He promised to follow them to the letter, and I proceeded,--

"You must get a carriage and four, and as soon as the five of you are in it tell the coachman to drive as fast as his horses can gallop out of Milan, and to bring you back again by another road to the house. There you must get down, send the carriage away, after enjoining silence on the coachman, and come in. After the ball you will undress in the same house, and then go home in sedan-chairs. Thus we shall be able to baffle the inquisitive, who will be pretty numerous, I warn you."

"My friend the marquis will see to all that," said he, "and I promise you he will do it well, for he is longing to make your acquaintance."

"I shall expect you, then, at seven o'clock to-morrow.

"Warn your friend that it is important the coachman should not be known, and do not let anybody bring a servant."

All these arrangements being made, I determined to disguise myself as Pierrot. There's no disguise more perfect; for, besides concealing the features and the shape of the body, it does not even let the colour of the skin remain recognizable. My readers may remember what happened to me in this disguise ten years before. I made the tailor get me a new Pierrot costume, which I placed with the others, and with two new purses, in each of which I placed five hundred sequins, I repaired to the pastrycook's before seven o'clock. I found the table spread, and the supper ready. I shut up Zenobia in the room where the ladies were to make their toilette, and at five minutes past seven the joyous company arrived.

The marquis was delighted to make my acquaintance, and I welcomed him as he deserved. He was a perfect gentleman in every respect, handsome, rich, and young, very much in love with the pretty cousin whom he treated with great respect.
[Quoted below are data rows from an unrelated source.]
theorem State.portState_reparent (s : State) (i : Nat) : s.reparent.portState i = s.portState i := by
  have ht := (Touched.refl [oPTBSTAT, oERLOST] 0 s).reparent (by simp)
  exact ht.regs.portState (gpctl_notMem_rest i)

theorem Touched.goesTo {x : Instr} (h : Touched (portRegs i) (31 + i) s t) (hstop : s.stop = none) (hx : exec x s = t.out) (hst : t.portState i = st) :
    PortGoes i x st s :=
  ⟨t, by rw [hx, State.out_next (h.stop.trans hstop)], h, hst⟩

/-- A change of state with a record (R535). -/
theorem Touched.goesTo_ringRec {x : Instr} {r : FRec} (h : Touched (portRegs i) (31 + i) s t) (hoff : Machine.ringOff s = true) (hstop : s.stop = none)
    (hx : exec x s = (t.ringRec r).out) (hst : t.portState i = st) : PortGoes i x st s := by
  have hoff' : Machine.ringOff t = true := (h.ringOff (ercfg_notMem_portRegs i)).trans hoff
  exact (h.ringRec hoff' r (erlost_mem_portRegs i)).goesTo hstop hx ((State.portState_ringRec hoff' r i).trans hst)

theorem touched_setPort (s : State) (i st : Nat) : Touched (portRegs i) (31 + i) s (s.setPort i st) :=
  (Touched.refl _ _ s).setPort st (gpctl_mem_portRegs i) (gpstat_mem_portRegs i)

/-- A port that has not yet its marker from the far end goes dark with it, if it has sent its own and passed on what came by it (R247). -/
theorem drainMarkerReceive_drain (hstop : s.stop = none) (hi : i < 64) (hp : 31 + i < s.ports.length) (h2 : s.portState i = 2) :
    PortGoes i (.drainMarkerReceive i) (if (s.port (31 + i)).marked && !s.passes (31 + i) then 3 else 2) s := by
  let u : State := s.updPort (31 + i) (fun q => { q with farMarked := true })
  have hu : Touched (portRegs i) (31 + i) s u := (Touched.refl _ _ s).updPort _
  have hdark : u.goesDark i = ((s.port (31 + i)).marked && !s.passes (31 + i)) := by
    have hpass : u.passes (31 + i) = s.passes (31 + i) := s.passes_updPort _ _ fun _ => rfl
    have hport : u.port (31 + i) = { s.port (31 + i) with farMarked := true } := State.port_updPort_self _ hp
    have hst : u.portState i = 2 := h2
    simp [State.goesDark, hpass, hport, hst]
  refine (hu.darkIf (gpctl_mem_portRegs i) (gpstat_mem_portRegs i)).goesTo hstop ?_ ?_
  · show execDrainMarkerReceive i s = _
    simp only [execDrainMarkerReceive, State.farMarker, hi, if_true, h2]
    rfl
  · rw [State.portState_darkIf, hdark, State.portState_updPort, h2]

/-- The far end's marker may come while the port is up (R247). -/
theorem exec_drainMarkerReceive_up (hstop : s.stop = none) (hi : i < 64) (h1 : s.portState i = 1) :
    exec (.drainMarkerReceive i) s = .next (s.updPort (31 + i) (fun x => { x with farMarked := true })) := by
  have hdark : (s.updPort (31 + i) (fun x => { x with farMarked := true })).goesDark i = false := by
    have hst : (s.updPort (31 + i) (fun x => { x with farMarked := true })).portState i = 1 := h1
    simp [State.goesDark, hst]
  show execDrainMarkerReceive i s = _
  simp only [execDrainMarkerReceive, State.farMarker, hi, if_true, h1, State.darkIf_eq, hdark]
  exact State.out_next hstop

/-- What waits for a marker that does not come is lost after 100 µs; here nothing came by the port (R534). -/
theorem drainMarkerTimeout_goes (hstop : s.stop = none) (hoff : ringOff s = true) (hi : i < 64) (h2 : s.portState i = 2)
    (hm : (s.port (31 + i)).marked = true) (hf : (s.port (31 + i)).farMarked = false) (hlate : (s.port (31 + i)).at_ + 100000 ≤ s.ptb)
    (hpass : s.passes (31 + i) = false) : PortGoes i (.drainMarkerTimeout i) 3 s := by
  let u : State := (s.setPort i 3).updPort (31 + i) Port.dropRx
  have hu : Touched (portRegs i) (31 + i) s u := (touched_setPort s i 3).updPort _
  have hlose : u.loseOnward (31 + i) = u := by
    refine State.loseOnward_eq ?_
    rw [State.passes_updPort _ _ _ fun q => by rw [Port.dropRx_eq], State.passes_setPort, hpass]
  refine hu.goesTo_ringRec hoff hstop (r := { cls := 6, code := 9, info := i }) ?_ (s.portState_setPort i 3)
  show execDrainMarkerTimeout i s = _
  simp only [execDrainMarkerTimeout]
  rw [if_pos (by simp [hi, h2, hm, hf, hlate])]
  exact congrArg (fun t : State => (t.ringRec { cls := 6, code := 9, info := i }).out) hlose

/-- A port that loses its light is down (R535), and the package looks for a parent (R249). -/
theorem exec_portLightLoss (hi : i < 64) (h1 : s.portState i = 1) :
    exec (.portLightLoss i) s = ((s.setPort i 0).reparent.ringRec { cls := 6, code := 6, info := i }).out := by
  show execPortLightLoss i s = _
  rw [execPortLightLoss, if_pos (by simp [hi, h1])]

theorem portLightLoss_goes (hstop : s.stop = none) (hoff : ringOff s = true) (hi : i < 64) (h1 : s.portState i = 1) :
    PortGoes i (.portLightLoss i) 0 s := by
  refine ((touched_setPort s i 0).reparent (ptbstat_mem_portRegs i)).goesTo_ringRec hoff hstop (exec_portLightLoss hi h1) ?_
  rw [State.portState_reparent, State.portState_setPort]

/-- A dark port stays dark for 1 s at most (R535). -/
theorem darkTimeout_goes (hstop : s.stop = none) (hoff : ringOff s = true) (hi : i < 64) (h3 : s.portState i = 3)
    (hlate : (s.port (31 + i)).at_ + 1000000000 < s.ptb) : PortGoes i (.darkTimeout i) 0 s := by
  refine (touched_setPort s i 0).goesTo_ringRec hoff hstop (r := { cls := 6, code := 7, info := i }) ?_ (s.portState_setPort i 0)
  show execDarkTimeout i s = _
  rw [execDarkTimeout, if_pos (by simp [hi, h3, hlate])]

/-- A port has 20 µs to lock (R535). -/
theorem relockTimeout_goes (hstop : s.stop = none) (hoff : ringOff s = true) (hi : i < 64) (h4 : s.portState i = 4)
    (hlate : (s.port (31 + i)).at_ + 20000 ≤ s.ptb) : PortGoes i (.relockTimeout i) 0 s := by
  refine (touched_setPort s i 0).goesTo_ringRec hoff hstop (r := { cls := 6, code := 8, info := i }) ?_ (s.portState_setPort i 0)
  show execRelockTimeout i s = _
  rw [execRelockTimeout, if_pos (by simp [hi, h4, hlate])]

/-- A port by which no flit came that waits to go on trains by itself alone (R248). -/
theorem State.trainPort_touched (hpass : s.passes (31 + i) = false) (far fport : Nat) :
    Touched (portRegs i) (31 + i) s (s.trainPort i far fport) ∧ (s.trainPort i far fport).portState i = 4 := by
  let u : State := ((s.setCpw (oGPCTL + 8 * i) (far % 2 ^ 15 * 2 ^ 32 + fport % 64 * 2 ^ 26)).setPort i 4).updPort (31 + i)
    (fun q => { q with marked := false, farMarked := false })
  have hu : Touched (portRegs i) (31 + i) s u :=
    (((Touched.refl _ _ s).setCpw _ (gpctl_mem_portRegs i)).setPort 4 (gpctl_mem_portRegs i) (gpstat_mem_portRegs i)).updPort _
  have hst : u.portState i = 4 := by rw [State.portState_updPort, State.portState_setPort]
  have hfree : u.freeSlots (31 + i) = u := by
    refine State.freeSlots_eq ?_
    exact (State.passes_updPort _ _ _ (f := fun q => { q with marked := false, farMarked := false }) fun _ => rfl).trans
      ((State.passes_setPort _ i 4 _).trans ((State.passes_setCpw _ _ _ _).trans hpass))
  have htrain : s.trainPort i far fport = u ∨ ∃ f, s.trainPort i far fport = (u.freeSlots (31 + i)).updPort (31 + i) f := by
    simp only [State.trainPort]
    split
    · exact .inl rfl
    · exact .inr ⟨_, rfl⟩
  rcases htrain with h | ⟨f, h⟩ <;> rw [h]
  · exact ⟨hu, hst⟩
  · rw [hfree, State.portState_updPort]
    exact ⟨hu.updPort f, hst⟩

/-- Light at a dark port (R247). -/
theorem portLightReturn_goes (hstop : s.stop = none) (hi : i < 64) (h3 : s.portState i = 3) (hpass : s.passes (31 + i) = false)
    (far : BitVec 15) (fport : BitVec 6) : PortGoes i (.portLightReturn i far fport) 4 s := by
  obtain ⟨ht, hst⟩ := State.trainPort_touched hpass far.toNat fport.toNat
  refine ht.goesTo hstop ?_ hst
  show execPortLightReturn i far fport s = _
  rw [execPortLightReturn, if_pos (by simp [hi, h3])]

/-- A port of the part that is down and trains (R535). -/
theorem portDownRetrain_goes (hstop : s.stop = none) (hi : i < 64) (h0 : s.portState i = 0) (hpass : s.passes (31 + i) = false)
    (hpart : s.part.gports.testBit i = true) (far : BitVec 15) (fport : BitVec 6) : PortGoes i (.portDownRetrain i (some (far, fport))) 4 s := by
  obtain ⟨ht, hst⟩ := State.trainPort_touched hpass far.toNat fport.toNat
  refine ht.goesTo hstop ?_ hst
  show execPortDownRetrain i (some (far, fport)) s = _
  simp only [execPortDownRetrain]
  rw [if_pos (by simp [hpart, hi, h0])]

end

end Sys2Proof.Machine
end

section
namespace Sys2Proof.Machine

/-! ### Flits that go out (R218 to R220, R247) -/

/-- The header of a flit on a port, with SLOTRET and without its CRC (R218, R219). -/
def Port.stamp (p : Port) (f : Flit) : Nat := f.hdr.toNat % 2 ^ 11 + p.ridx * 2 ^ 11 + p.freed.getD p.ridx 0 * 2 ^ 16

/-- A flit as it leaves by a port (R218, R219). -/
def Port.sealFlit (p : Port) (f : Flit) : Flit :=
  { f with hdr := BitVec.ofNat 64 (p.stamp f + (Flit.crc { f with hdr := BitVec.ofNat 64 (p.stamp f) }).toNat * 2 ^ 32) }

/-- The low bits of the header are the flit's own (R218). -/
theorem Port.sealFlit_getLsbD (p : Port) (f : Flit) {k : Nat} (hk : k < 11) : (p.sealFlit f).hdr.getLsbD k = f.hdr.getLsbD k := by
  have hsplit : p.stamp f + (Flit.crc { f with hdr := BitVec.ofNat 64 (p.stamp f) }).toNat * 2 ^ 32
      = 2 ^ 11 * (p.ridx + p.freed.getD p.ridx 0 * 2 ^ 5 + (Flit.crc { f with hdr := BitVec.ofNat 64 (p.stamp f) }).toNat * 2 ^ 21)
        + f.hdr.toNat % 2 ^ 11 := by
    rw [Port.stamp]
    ring
  rw [Port.sealFlit, BitVec.getLsbD_ofNat, hsplit, Nat.testBit_two_pow_mul_add _ (Nat.mod_lt _ (by decide)), if_pos hk, Nat.testBit_mod_two_pow,
    BitVec.testBit_toNat]
  simp [hk, show k < 64 by omega]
The lieutenant's mistress was a delightful little lady and madly fond of her lover.

As they were all aware that I did not want them to know their costumes till after supper, nothing was said about it, and we sat down to table. The supper was excellent; I had ordered it in accordance with my own tastes; that is to say, everything was of the best, and there was plenty of everything. When we had eaten and drunk well, I said,--

"As I am not going to appear with you, I may as well tell you the parts you are to play. You are to be five beggars, two men and three women, all rags and tatters."

The long faces they pulled at this announcement were a pleasant sight to see.
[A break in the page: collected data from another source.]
/-- sig (R264); rel carries the scope of a release. -/
structure SigOp where
  c : Ctl
  k : BitVec 4
  o : SSrc
  v : SSrc
  add : Bool
  rel : Option Scope
  deriving DecidableEq, Repr

/-- wsig (R265); acq carries the scope of an acquire; tmo is TMO. -/
structure WsigOp where
  c : Ctl
  q : BitVec 2
  k : BitVec 4
  o : SSrc
  v : SSrc
  cc : WCC
  acq : Option Scope
  tmo : BitVec 4
  deriving DecidableEq, Repr

/-- waitc (R266); no class is CLS 0b000. -/
structure WaitcOp where
  c : Ctl
  cls : Option Cls
  thr : BitVec 6
  deriving DecidableEq, Repr

/-- revoke (R267); sg names the signal word of .sig. -/
structure RevokeOp where
  c : Ctl
  sd : BitVec 6
  k : BitVec 4
  sg : Option (BitVec 4 × SSrc)
  deriving DecidableEq, Repr

/-- stage (R252). -/
structure StageOp where
  c : Ctl
  k : BitVec 4
  i : SSrc
  back : Bool
  deriving DecidableEq, Repr

/-- wb (R253). -/
structure WbOp where
  c : Ctl
  k : BitVec 4
  p : BitVec 6
  inv : Bool
  deriving DecidableEq, Repr

/-- bra (R269): cond is (NEG, Q) when QEN = 1. -/
structure BraOp where
  c : Ctl
  cond : Option (Bool × BitVec 2)
  imm : BitVec 21
  deriving DecidableEq, Repr

/-- brc and call (R269). -/
structure BrOp where
  c : Ctl
  imm : BitVec 21
  deriving DecidableEq, Repr

/-- brx and calli (R269). -/
structure BrxOp where
  c : Ctl
  uf : Bool
  k : BitVec 6
  o : VSrc
  deriving DecidableEq, Repr

/-- spawn (R271). -/
structure SpawnOp where
  c : Ctl
  a : VSrc
  sz8 : BitVec 5
  imm : BitVec 21
  deriving DecidableEq, Repr

/-- region (R270). -/
structure RegionOp where
  c : Ctl
  d : VDst
  deriving DecidableEq, Repr

/-- bar (R272). -/
structure BarOp where
  c : Ctl
  scope : Scope
  slot : BitVec 4
  deriving DecidableEq, Repr

/-- grow and shrink (R273). -/
structure GrowOp where
  c : Ctl
  n : BitVec 8
  deriving DecidableEq, Repr

/-- trap (R270). -/
structure TrapOp where
  c : Ctl
  code : BitVec 12
  deriving DecidableEq, Repr

/-- qpush (R276); n1 is n − 1. -/
structure QpushOp where
  c : Ctl
  q : BitVec 2
  kq : BitVec 4
  kr : BitVec 4
  so : SSrc
  n1 : BitVec 2
  nb : Bool
  deriving DecidableEq, Repr

/-- qpop (R276). -/
structure QpopOp where
  c : Ctl
  q : BitVec 2
  kq : BitVec 4
  kr : BitVec 4
  so : SSrc
  nb : Bool
  deriving DecidableEq, Repr

/-- qslots (R276). -/
structure QslotsOp where
  c : Ctl
  sd : BitVec 6
  kq : BitVec 4
  deriving DecidableEq, Repr

/-- launch (R276). -/
structure LaunchOp where
  c : Ctl
  kq : BitVec 4
  kr : BitVec 4
  so : SSrc
  deriving DecidableEq, Repr

/-- One level of a loop nest (R162): extent minus 1 and the three strides in elements. -/
structure LnLevel where
  ext : BitVec 8
  sd : BitVec 10
  sa : BitVec 10
  sb : BitVec 10
  deriving DecidableEq, Repr

/-- lnest (R161, R162): `levels` holds NLEV levels, innermost first. -/
structure LnestOp where
  bt : BT
  fn : LnFn
  ty : LnTy
  kd : BitVec 4
  od : BitVec 6
  ka : BitVec 4
  oa : BitVec 6
  kb : BitVec 4
  ob : BitVec 6
  levels : List LnLevel
  deriving DecidableEq, Repr

/-- rep (R158). -/
structure RepOp where
  bt : BT
  cnt : BitVec 6
  std : BitVec 5
  sta : BitVec 5
  stb : BitVec 5
  stc : BitVec 5
  deriving DecidableEq, Repr

/-- sysrd (R282). -/
structure SysrdOp where
  c : Ctl
  d : VDst
  num : BitVec 12
  deriving DecidableEq, Repr

/-- syswr (R282). -/
structure SyswrOp where
  c : Ctl
  a : VSrc
  num : BitVec 12
  deriving DecidableEq, Repr

/-! ## What outside parties supply to events -/

/-- The key of a serai (R83): package SP number, workgroup, entry address. -/
structure SeraiKey where
  spn : Nat
  wg : Nat
  entry : Nat
  deriving DecidableEq, Repr

/-- A 128-byte line that fails from this step on: its first address, whether the MAC fails (else the ECC) (R434), and whether the
error strikes the line's copy in the memory-side cache (R435). -/
structure LineFail where
  line : Nat
  mac : Bool
  msc : Bool := false
  deriving DecidableEq, Repr

/-- A stream of messages (R458): the package at the other end, and the colour. -/
structure PeerStream where
  peer : Nat
  colour : Nat
  deriving DecidableEq, Repr

/-- What an answer brings with it: its stream, and its sequence number there (R458). -/
structure Arrival where
  on : PeerStream
  seq : Nat
  deriving DecidableEq, Repr

/-- A recall as it arrives at a Route port (R71): owner package, owner colour, the range of each entry of the pass, and its sequence
number (R458). -/
structure RecallMsg where
  port : Nat
  owner : Nat
  colour : Nat
  ranges : List (Nat × Nat)
  seq : Nat
  deriving DecidableEq, Repr

/-- A bale as it arrives (R63): port, sending package, the colour of the transfer that carries it, its bits, and the place it is carried
to: an offset of what a capability names here, or of the local capability of the remote command `cmd` of this package (R64); and its
sequence number (R458). -/
structure BaleMsg where
  port : Nat
  peer : Nat
  colour : Nat
  bits : BitVec 128
  base : Nat
  len : Nat
  perms : BitVec 16
  off : Nat
  cmd : Option Nat := none
  seq : Nat
  deriving DecidableEq, Repr

/-- A forwarded remote command (R64): port, sending package, sender's colour, the CMD capability's BASE on this package, the
length of the local end at the peer (0 for none), the peer's name for the command, and the message's sequence number (R458). -/
structure RemoteCmdMsg where
  port : Nat
  peer : Nat
  colour : Nat
  block : Nat
  localLen : Nat
  cmd : Nat := 0
  seq : Nat
  deriving DecidableEq, Repr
"You will each carry a plate in your hands to solicit alms, and you must walk together about the ball-room as a band of mendicants. But now follow me and take possession of your ragged robes."

Although I had much ado to refrain from laughing at the vexation and disappointment which appeared on all their faces, I succeeded in preserving my serious air. They did not seem in any kind of hurry to get their clothes, and I was obliged to tell them that they were keeping me waiting. They rose from the table and I threw the door open, and all were struck with Zenobia's beauty as she stood up by the table on which the rich though tattered robes were displayed, bowing to the company with much grace.
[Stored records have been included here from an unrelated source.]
-- ==== Sys2Proof/Decode.lean ====
section
/-! DEFINITION. Instruction words to instructions and back (R143–R166, R181–R285): the fields of a word, a decoder for each shape
of instruction, the opcode map, the decoder of a word with the words that follow it, the encoder, and the checks of a clause
header (R398–R407). The decoder is total: it answers an instruction or the lowest sub-cause of R398. -/

namespace Sys2Proof

/-! ## Fields of a word (R149) -/

/-- The fields of a 64-bit instruction word, format T; format I reads IMM21 as cc ++ md. -/
structure Fields where
  opc : BitVec 10 := 0
  bt : BitVec 2 := 0
  gd : BitVec 4 := 0
  wbs : BitVec 1 := 0
  dst : BitVec 8 := 0
  a : BitVec 9 := 0
  b : BitVec 9 := 0
  cc : BitVec 9 := 0
  md : BitVec 12 := 0
  deriving DecidableEq, Repr

/-- What a field decoder answers: the sub-causes it met, and a value (a default where it met one). -/
structure Dec (α : Type) where
  bad : List Nat
  val : α
  deriving DecidableEq, Repr

/-- What the decoder of a word answers: an instruction and how many words it takes, or the lowest sub-cause of R398. -/
inductive Decoded where
  | ok (i : Instr) (words : Nat)
  | illegal (sub : Nat)
  deriving DecidableEq, Repr

/-- A clause header's fields (R144); mix holds the MIX bits in the order of Cls. -/
structure Header where
  count : BitVec 4
  mix : BitVec 6
  wacls : BitVec 3
  wathr : BitVec 6
  wbcls : BitVec 3
  wbthr : BitVec 6
  yp : Bool
  re : Bool
  te : Bool
  deriving DecidableEq, Repr

/-- A word split into its fields. -/
def Fields.ofWord (w : DWord) : Fields where
  opc := w.extractLsb' 54 10
  bt := w.extractLsb' 52 2
  gd := w.extractLsb' 48 4
  wbs := w.extractLsb' 47 1
  dst := w.extractLsb' 39 8
  a := w.extractLsb' 30 9
  b := w.extractLsb' 21 9
  cc := w.extractLsb' 12 9
  md := w.extractLsb' 0 12

/-- The word that holds the fields. -/
def Fields.toWord (f : Fields) : DWord :=
  f.opc ++ f.bt ++ f.gd ++ f.wbs ++ f.dst ++ f.a ++ f.b ++ f.cc ++ f.md

/-- IMM21 of format I (R149). -/
def Fields.imm (f : Fields) : BitVec 21 := f.cc ++ f.md

/-! ## Codes -/

/-- The value of a code in a table of codes; a code the table does not hold is reserved (0x013). -/
def ofCode {α : Type} (t : List (Nat × α)) (dflt : α) (n : Nat) : Dec α := match t.lookup n with
  | some x => ⟨[], x⟩
  | none => ⟨[0x013], dflt⟩

/-- The code of a value in a table of codes. -/
def toCode {α : Type} [DecidableEq α] : List (Nat × α) → α → Nat
  | [], _ => 0
  | (n, y) :: t, x => if x = y then n else toCode t x

def btCodes : List (Nat × BT) := [(0, .dyn), (1, .fold), (2, .ctl)]
def rmCodes : List (Nat × RM) := [(0, .rn), (1, .rz), (2, .ru), (3, .rd)]
def scopeCodes : List (Nat × Scope) :=
  [(0, .lane), (1, .convoy), (2, .core), (3, .quad), (4, .die), (5, .pkg), (6, .pod)]
def clsCodes : List (Nat × Option Cls) :=
  [(0, none), (1, some .ecp), (2, some .egs), (3, some .emx), (4, some .ecl), (5, some .enm), (6, some .eat)]
def iccCodes : List (Nat × ICC) := [(0, .eq), (1, .ne), (2, .lt), (3, .le), (4, .gt), (5, .ge)]
def fccCodes : List (Nat × FCC) :=
  [(0, .eq), (1, .ne), (2, .lt), (3, .le), (4, .gt), (5, .ge), (6, .un), (7, .ord)]
def qfmtCodes : List (Nat × QFmt) := [(0, .e4m3), (1, .e5m2), (2, .e2m1), (3, .i8), (4, .t2)]
def redCodes : List (Nat × RedFn) :=
  [(0, .fadd), (1, .iadd), (2, .fmin), (3, .fmax), (4, .smin), (5, .smax), (6, .umin), (7, .umax), (8, .and), (9, .or), (10, .xor)]
def shflCodes : List (Nat × ShflMode) := [(0, .at), (1, .rot), (2, .swap), (3, .rev)]
def partCodes : List (Nat × Part) := [(0, .whole), (1, .below), (2, .above)]
def szCodes : List (Nat × Sz) := [(0, .b8), (1, .b16), (2, .b32), (3, .b64), (4, .b128)]
def fieldCodes : List (Nat × CField) :=
  [(0, .kind), (1, .sealed), (2, .otype), (3, .colour), (4, .gen), (5, .perms), (6, .e), (7, .m), (8, .base), (9, .len),
   (10, .tag), (11, .top)]
def eszCodes : List (Nat × Esz) := [(0, .e4), (1, .e8), (2, .e16), (3, .e32), (4, .e64), (5, .e128)]
def astCodes : List (Nat × AstFmt) :=
  [(0, .f32), (1, .q .e4m3), (2, .q .e5m2), (3, .q .e2m1), (4, .q .i8), (5, .q .t2)]
def clxCodes : List (Nat × ClxFn) := [(0, .sum), (1, .max), (2, .min), (3, .bcast), (4, .allgather)]
def nmcCodes : List (Nat × NmcFn) := [(0, .fade), (1, .fadd), (2, .fmulc), (3, .iaddc), (4, .iadd), (5, .fill)]
def atomCodes : List (Nat × AtomFn) :=
  [(0, .add), (1, .min), (2, .max), (3, .and), (4, .or), (5, .xor), (6, .xch), (7, .cas)]
def wccCodes : List (Nat × WCC) := [(0, .eq), (1, .ne), (2, .ge), (3, .lt)]
def lnFnCodes : List (Nat × LnFn) :=
  [(0, .copy), (1, .add), (2, .sub), (3, .mul), (4, .min), (5, .max), (6, .mac), (0x10, .accadd), (0x11, .accmax), (0x12, .accmin)]
def lnTyCodes : List (Nat × LnTy) := [(0, .f32), (1, .i32), (2, .bf16), (3, .f16)]
/-- The ten valid pairs of cvt as FROM × 16 + TO (R200). -/
def cvtCodes : List (Nat × CvtPair) :=
  [(0x10, .bf16_f32), (0x20, .f16_f32), (0x01, .f32_bf16), (0x02, .f32_f16), (0x03, .f32_s32), (0x04, .f32_u32),
   (0x05, .f32_s64), (0x30, .s32_f32), (0x40, .u32_f32), (0x50, .s64_f32)]

/-! ## Operand fields (R151) -/

/-- An unused field (R155). -/
def zeroF {n : Nat} (x : BitVec n) : List Nat := viol (x != 0) 0x012
/-- MOD bits that the instruction reserves beside fields it uses, the bits of `mask` (0x013, R180, R285); a MOD that holds
no field of the instruction is an unused field, 0x012 (log entry 15). -/
def zeroM (f : Fields) (mask : BitVec 12) : List Nat := viol (f.md &&& mask != 0) 0x013
def bit (f : Fields) (n : Nat) : Bool := f.md.getLsbD n
def modF (f : Fields) (lo n : Nat) : Nat := (f.md.toNat >>> lo) % 2 ^ n

/-- A source field of class V. -/
def srcV (n : BitVec 9) : Dec VSrc :=
  if n.toNat < 0x100 then ⟨[], .v (n.setWidth 8)⟩
  else if n.toNat < 0x104 then ⟨[], .b (n.setWidth 2)⟩
  else if 0x140 ≤ n.toNat ∧ n.toNat < 0x180 then ⟨[], .s (n.setWidth 6)⟩
  else if n = 0x1FF then ⟨[], .lit⟩
  else ⟨[0x014], .v 0⟩
def VSrc.enc : VSrc → BitVec 9
  | .v n => n.setWidth 9
  | .b n => 0x100 ||| n.setWidth 9
  | .s n => 0x140 ||| n.setWidth 9
  | .lit => 0x1FF

/-- A source field of class S. -/
def srcS (n : BitVec 9) : Dec SSrc :=
  if n.toNat < 0x40 then ⟨[], .s (n.setWidth 6)⟩ else if n = 0x1FF then ⟨[], .lit⟩ else ⟨[0x014], .s 0⟩
def SSrc.enc : SSrc → BitVec 9
  | .s n => n.setWidth 9
  | .lit => 0x1FF

/-- A source that is class V in the per-lane form and class S in the uniform form (R228). -/
def srcVS (uf : Bool) (n : BitVec 9) : Dec VSrc :=
  if uf then match srcS n with
    | ⟨e, .s k⟩ => ⟨e, .s k⟩
    | ⟨e, .lit⟩ => ⟨e, .lit⟩
  else srcV n
def VSrc.encVS (uf : Bool) : VSrc → BitVec 9
  | .v n => n.setWidth 9
  | .b n => 0x100 ||| n.setWidth 9
  | .s n => if uf then n.setWidth 9 else 0x140 ||| n.setWidth 9
  | .lit => 0x1FF

/-- A source field whose class holds the register numbers below 2^k. -/
def srcN (k : Nat) (n : BitVec 9) : Dec (BitVec k) := ⟨viol (decide (2 ^ k ≤ n.toNat)) 0x014, n.setWidth k⟩
/-- A destination field whose class holds the register numbers below 2^k. -/
def dstN (k : Nat) (f : Fields) : Dec (BitVec k) := ⟨viol (decide (2 ^ k ≤ f.dst.toNat)) 0x014, f.dst.setWidth k⟩
/-- A capability register field, class K, or class KS when `ks` (0–15): held in six bits either way. -/
def srcK (ks : Bool) (n : BitVec 9) : Dec (BitVec 6) :=
  if n.toNat < (if ks then 16 else 64) then ⟨[], n.setWidth 6⟩ else ⟨[0x014], 0⟩
def dstK (ks : Bool) (f : Fields) : Dec (BitVec 6) := srcK ks (f.dst.setWidth 9)

/-- A destination of class V, with WBS (R152). -/
def dstV (f : Fields) : Dec VDst :=
  if f.wbs = 0 then ⟨[], .v f.dst⟩
  else if f.dst.toNat < 4 then ⟨[], .b (f.dst.setWidth 2)⟩ else ⟨[0x017], .b 0⟩
def VDst.encD : VDst → BitVec 8
  | .v n => n
  | .b n => n.setWidth 8
def VDst.encW : VDst → BitVec 1
  | .v _ => 0
  | .b _ => 1
/-- No destination of class V: WBS is 0 (R152, R405). -/
def noWbs (f : Fields) : List Nat := viol (f.wbs != 0) 0x017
"Here, ladies," said I to the cousins, "are your dresses, and here is yours, mademoiselle--a little smaller. Here are your shifts, your handkerchiefs and your stockings, and I think you will find everything you require on this table. Here are masks, the faces of which shew so poorly beside your own, and here are three plates to crave alms. If anybody looks as high as your garters, they will see how wretched you are, and the holes in the stockings will let people know that you have not the wherewithal to buy silk to mend them. This packthread must serve you for buckles, and we must take care that there are holes in your shoes and also in your gloves, and as everything must match, as soon as you have put on your chemises you must tear the lace round the neck."

While I was going through this explanation I saw surprise and delight efface the disappointment and vexation which had been there a moment before.